“可惜啊,他们打错算盘了。”
秦风坐直了身子,两根手指夹起那封价值连城的投诚信,随手一扔。
轻飘飘的信纸在空中划过一道弧线,准确无误地落进了烧得通红的炭盆里。
“嗤——”
火焰瞬间舔舐上来,那上好的纸张卷曲、发黑,上面那些关于“忠诚”和“条件”的字眼,眨眼间就化成了一团灰烬。

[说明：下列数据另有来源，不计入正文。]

theorem witness_DebugAndAttestation :
    challenged.fabricOn = true ∧ (at_ .standby).fabricOn = false ∧
    (challenged.nat O.scDebugState = 0 ∧ challenged.flag O.scDebugDisable = false ∧ challenged.raw O.scDebugKey ≠ [] ∧ notOnes (challenged.raw O.scDebugKey) = true ∧
      challenged.sec.challenge = some [1, 2]) ∧ (secure {}).raw O.scDebugKey = [] ∧
    takes secure M [writeNum O.scAttestGen 1] = true ∧
    (let d := secure {} [(O.scAttestState, 1)]; d.nat O.scAttestState = 1 ∧ d.storeTurn .lms d.mono = true) ∧ secure.nat O.scAttestState ≠ 1 ∧
    takes (secure {} [(O.scAttestState, 3), (O.scAttestLimit, 1024)]) N [writeItem O.scAttestNonce (List.replicate 32 1)] = true ∧
    (let d := secure { quoteAt := some 5 } [(O.scAttestState, 3), (O.scAttestIndex, 959), (O.scAttestLimit, 1024)]
     d.sec.quoteAt = some 5 ∧ d.nat O.scAttestIndex < d.nat O.scAttestLimit ∧ d.nat O.scAttestLimit ≤ 959 + 65 ∧ d.nat O.scAttestLimit < 2 ^ 30 ∧ d.store.job = none) ∧
    (let d := secure { quoteAt := some 5 } [(O.scAttestIndex, 3), (O.scAttestLimit, 1024)]; 3 + 65 < d.nat O.scAttestLimit) ∧
    (let d := secure { quoteAt := some 5 } [(O.scAttestIndex, 1024), (O.scAttestLimit, 1024)]; d.nat O.scAttestLimit ≤ d.nat O.scAttestIndex) ∧
    secure.sec.quoteAt = none := by decide +kernel

/-! ### Stack mode -/

/-- A device whose core 2 runs stack mode with these cells. -/
def stacked (ds : List Word := []) (rs : List Word := []) (x : KpState := {}) : Dev :=
  { at_ .run with kp := { x with cores := [(2, { ds := ds, rs := rs, pc := 0xF0000100 })] } }

theorem witness_StackCells : stacked.stackOn 2 = true ∧ (on []).stackOn 2 = false ∧ (stacked [1, 2]).core 2 = { ds := [1, 2], pc := 0xF0000100 } := by decide +kernel

theorem witness_StackMemoryAndEngines :
    stacked.stackOn 2 = true ∧ (on []).stackOn 2 = false ∧
    ((stacked [0x10000000]).smLoadOk 2 0x10000000 4 = true ∧ stacked.smLoadOk 2 0xF0000000 4 = true ∧ stacked.smLoadOk 2 2 4 = false ∧ (stacked.core 2).ds = []) ∧
    (stacked.smStoreOk 2 0x20000000 4 = true ∧ regionOf 0x20000000 = .sram ∧ stacked.smStoreOk 2 0x60000000 4 = true ∧ regionOf 0x60000000 = .port ∧
      stacked.smStoreOk 2 0x40000004 4 = true ∧ regionOf 0x40000004 = .stream ∧ stacked.smStoreOk 2 0xF0000000 4 = false ∧ stacked.smStoreOk 2 0x60007F04 4 = true) ∧
    ((∀ i < 3, stacked.smLoadOk 2 (0x10000000 + i) 1 = true ∧ stacked.smStoreOk 2 (0x10000002 + i) 1 = true) ∧ stacked.smLoadOk 2 0 1 = false) ∧
    (stacked.smBlockIn 2 0x10000000 8 = true ∧ stacked.smBlockIn 2 1 8 = false ∧ stacked.smBlockOut 2 0x20000000 32 = true ∧ stacked.smBlockOut 2 0x60000000 32 = true ∧
      stacked.smBlockOut 2 0xF0000000 32 = false ∧ ¬ (regionOf 0x60000000 = .imem ∨ regionOf 0x60000000 = .dmem ∨ regionOf 0x60000000 = .sram)) ∧
    (counterExists 0 = true ∧ (0 : Nat) + 9 ≤ counterMax 0 ∧ counterExists 9 = false) ∧
    (let d := { stacked [0x80100040] with sec := { range := some (0x80100000, 64 * 64) } }
     d.sec.range = some (0x80100000, 4096) ∧ (0x80100000 : Nat) ≤ (0x80100040 : Word).toNat ∧ (0x80100040 : Word).toNat < 0x80100000 + 4096) ∧
    (stacked [5]).sec.range = none ∧ (State.reset.dev.core 0).stackMode = true ∧ State.reset.dev.pw.entered = false := by decide +kernel

/-! ### The Keepers -/

/-- A core with a vector table at the start of its data memory. -/
def reg : Core := { stackMode := false, pc := 0x100, vbase := 0x10000000, vlevel := [(2, 5)], psw := 0x200 }
/-- Words at PC of core 2, in register mode. -/
def coded (ws : List Nat) (c : Core := reg) (x : KpState := {}) (l : List (Nat × Int) := []) : Dev :=
  ({ on l with kp := { x with cores := [(2, c)] } }).lmemStore 2 0x100 (ws.flatMap (leBytes 4))
def addWord : Nat := 2 ^ 31 + 1 * 2 ^ 22 + 3 * 2 ^ 18 + 4 * 2 ^ 14 + 5 * 2 ^ 9

theorem witness_BundleArithmetic :
    (let d := coded [addWord]
     d.coreIssues 2 = true ∧ (d.core 2).inRep = false ∧ d.fetchDetail 2 false 0x100 = 0 ∧ d.busRead 2 false 0 0x100 4 = addWord) ∧
    (let d := coded [addWord - 2 ^ 31 + 2 ^ 13, 2 ^ 31 + 5 * 2 ^ 28 + 7 * 2 ^ 9]
     d.fetchDetail 2 false 0x104 = 0 ∧ d.busRead 2 false 0 0x104 4 = 2 ^ 31 + 5 * 2 ^ 28 + 7 * 2 ^ 9) ∧
    (coded [2 ^ 31 + 7 * 2 ^ 22]).busRead 2 false 0 0x100 4 = 2 ^ 31 + 7 * 2 ^ 22 := by decide +kernel

/-- Local memory reads as stored, whatever free bytes other regions read as. -/
theorem busRead_dmem (d : Dev) (k f g a n : Nat) (h : regionOf a = .dmem) : d.busRead k false f a n = d.busRead k false g a n := by
  unfold Dev.busRead Dev.busBytes
  simp only [h]

/-- What core 2 finds at PC. -/
def bundleIs (d : Dev) (ws : List Nat) : Bool := match d.bundleAt 2 with | .ok l => decide (l = ws) | .error _ => false
def vecIs (d : Dev) (v : Nat) : Bool := match d.bundleAt 2 with | .ok _ => false | .error x => decide (x.vec = v)
/-- The bundle of Table 17.11, which runs only when bit 0x12 is set; and PFX with REP, and a fill of words. -/
def predicated : List Nat := [0x64000012, 0x004C7456, 0x50012200, 0x907FFFF0]
def repeated : List Nat := [6 * 2 ^ 28 + 2 ^ 27, 2 ^ 31 + 3 * 2 ^ 28 + 0x21 * 2 ^ 22 + 6 * 2 ^ 18 + 7 * 2 ^ 9 + 2]
def counting (n : Word) : Core := { reg with sc := n, a := [(6, 0x20000040)] }
def service : Dev := { on [(O.kpProgState 4, 1)] with kp := { (on []).kp with running := some (4, 1, 999000000) } }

“主公,您这是……拒了?”云裳眨巴着大眼睛,“虽然他们条件过分,但要是真能开城门,咱们兄弟能少死不少人呢。”
秦风摇了摇头,拿起火钳拨弄了一下炭火,让那信烧得更干净些。
“云裳,有些捷径是不能走的。”
“我要是接了这封信,就是承认了他们的特权。等到进了金陵城,我就得像供祖宗一样供着这帮吸血鬼。那我怎么面对那些为了分田地而战死的兄弟?怎么面对江南那些盼着咱们去的穷苦百姓?”
“我要的是一个干干净净的新江南,不是一个换汤不换药的旧朝廷。”
秦风的声音不大,却透着一股子硬邦邦的道理。
“再说了,我也没说不利用这封信啊。”
秦风脸上突然露出一丝坏笑,那模样像极了小时候在村口算计怎么偷瓜的坏小子。
“云裳,黑风卫在金陵还有人吧?”
“有啊,虽然刘昱查得严,但藏几个钉子还是没问题的。”
“那就好。”秦风从怀里摸出一块擦手的帕子,慢条斯理地擦了擦手上的红薯灰,“你让人在金陵散布点小道消息。就说……顾雍顾老爷子,深明大义,已经秘密给秦王写了降书,秦王那边看得很感动,准备封顾家为江南第一世家。”
“记住,说得越真越好,最好能把那信里的一些感人肺腑的原话,不经意地漏出去两句。”
云裳一听,眼睛瞬间亮了,连手里的红薯都不香了。
“主公,您这是要……借刀杀人?”
“哎,读书人的事,怎么能叫杀人呢?”秦风一脸无辜地摊了摊手,“我这是帮刘昱刘王爷清理门户。你想想,刘昱现在本来就是个火药桶,一点就炸。要是让他知道,他最倚重的顾家,背着他跟我眉来眼去,甚至还要卖了他……”
云裳打了个寒颤,脑补了一下那个画面。